● **DATA SHOWN**
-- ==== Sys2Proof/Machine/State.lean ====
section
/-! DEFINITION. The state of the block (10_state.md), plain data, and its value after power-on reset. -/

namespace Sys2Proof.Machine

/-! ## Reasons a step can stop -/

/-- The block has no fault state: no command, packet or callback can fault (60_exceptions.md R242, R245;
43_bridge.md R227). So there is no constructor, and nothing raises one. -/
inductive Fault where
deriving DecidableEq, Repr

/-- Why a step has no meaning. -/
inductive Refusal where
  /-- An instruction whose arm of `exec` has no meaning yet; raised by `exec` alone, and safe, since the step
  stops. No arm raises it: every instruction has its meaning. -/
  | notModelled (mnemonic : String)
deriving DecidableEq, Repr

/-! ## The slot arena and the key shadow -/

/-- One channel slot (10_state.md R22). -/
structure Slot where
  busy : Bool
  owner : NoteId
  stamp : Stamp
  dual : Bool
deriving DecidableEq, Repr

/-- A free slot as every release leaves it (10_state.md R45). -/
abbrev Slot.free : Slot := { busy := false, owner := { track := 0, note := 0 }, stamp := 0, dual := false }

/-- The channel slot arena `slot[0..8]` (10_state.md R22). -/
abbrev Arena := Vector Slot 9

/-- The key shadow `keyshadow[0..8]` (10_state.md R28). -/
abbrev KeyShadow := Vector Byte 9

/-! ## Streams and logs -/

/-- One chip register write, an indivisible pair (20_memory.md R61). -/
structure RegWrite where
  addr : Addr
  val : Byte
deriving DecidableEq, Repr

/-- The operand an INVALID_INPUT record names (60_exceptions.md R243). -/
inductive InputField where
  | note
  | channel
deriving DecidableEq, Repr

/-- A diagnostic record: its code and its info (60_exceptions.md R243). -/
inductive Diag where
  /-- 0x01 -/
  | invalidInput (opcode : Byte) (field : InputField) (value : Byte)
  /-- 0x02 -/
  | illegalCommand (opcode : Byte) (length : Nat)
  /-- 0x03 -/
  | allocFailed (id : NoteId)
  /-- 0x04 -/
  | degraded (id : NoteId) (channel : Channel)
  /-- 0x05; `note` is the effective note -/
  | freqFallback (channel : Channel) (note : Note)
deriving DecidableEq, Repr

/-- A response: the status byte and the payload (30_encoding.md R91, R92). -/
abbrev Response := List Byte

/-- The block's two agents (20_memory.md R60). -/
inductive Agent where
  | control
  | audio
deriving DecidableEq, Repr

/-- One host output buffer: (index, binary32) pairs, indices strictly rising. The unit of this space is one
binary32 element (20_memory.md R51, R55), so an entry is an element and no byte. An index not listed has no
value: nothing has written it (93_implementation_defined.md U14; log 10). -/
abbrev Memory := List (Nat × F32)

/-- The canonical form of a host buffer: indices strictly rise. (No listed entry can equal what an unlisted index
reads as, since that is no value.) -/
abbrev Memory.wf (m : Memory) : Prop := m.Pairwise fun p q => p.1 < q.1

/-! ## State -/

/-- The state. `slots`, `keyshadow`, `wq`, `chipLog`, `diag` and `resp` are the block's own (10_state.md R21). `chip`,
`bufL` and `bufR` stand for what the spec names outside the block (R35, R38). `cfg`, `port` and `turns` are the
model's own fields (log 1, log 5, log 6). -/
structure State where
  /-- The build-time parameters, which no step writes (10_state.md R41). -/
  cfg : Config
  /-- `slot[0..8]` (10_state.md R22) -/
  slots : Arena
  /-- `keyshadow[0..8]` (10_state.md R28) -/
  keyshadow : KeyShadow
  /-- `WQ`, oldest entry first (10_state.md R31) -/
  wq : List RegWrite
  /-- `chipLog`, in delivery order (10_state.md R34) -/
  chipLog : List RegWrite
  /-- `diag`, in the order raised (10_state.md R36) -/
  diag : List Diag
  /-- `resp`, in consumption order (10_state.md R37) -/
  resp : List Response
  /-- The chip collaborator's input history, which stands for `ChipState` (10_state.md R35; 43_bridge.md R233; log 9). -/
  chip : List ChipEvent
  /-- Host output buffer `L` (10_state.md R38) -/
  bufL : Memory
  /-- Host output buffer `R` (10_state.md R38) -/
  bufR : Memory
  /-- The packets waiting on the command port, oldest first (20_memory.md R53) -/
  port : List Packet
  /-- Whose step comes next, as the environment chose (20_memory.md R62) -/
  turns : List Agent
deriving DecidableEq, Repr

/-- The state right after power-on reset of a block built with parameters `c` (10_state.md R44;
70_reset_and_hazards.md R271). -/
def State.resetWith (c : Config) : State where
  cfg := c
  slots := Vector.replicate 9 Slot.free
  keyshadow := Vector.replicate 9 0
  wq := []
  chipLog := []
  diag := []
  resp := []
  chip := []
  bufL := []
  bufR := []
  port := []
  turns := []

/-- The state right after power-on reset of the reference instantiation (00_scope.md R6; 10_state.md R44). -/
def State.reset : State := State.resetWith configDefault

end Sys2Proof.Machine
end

● **WHAT YOU SHOULD DO**
Every line from the first through the one containing "(60_exceptions.md R242, R245;" in the listing above must be given again exactly, with nothing else alongside.

● **ANSWER TO THE PROBLEM**
-- ==== Sys2Proof/Machine/State.lean ====
section
/-! DEFINITION. The state of the block (10_state.md), plain data, and its value after power-on reset. -/

namespace Sys2Proof.Machine

/-! ## Reasons a step can stop -/

/-- The block has no fault state: no command, packet or callback can fault (60_exceptions.md R242, R245;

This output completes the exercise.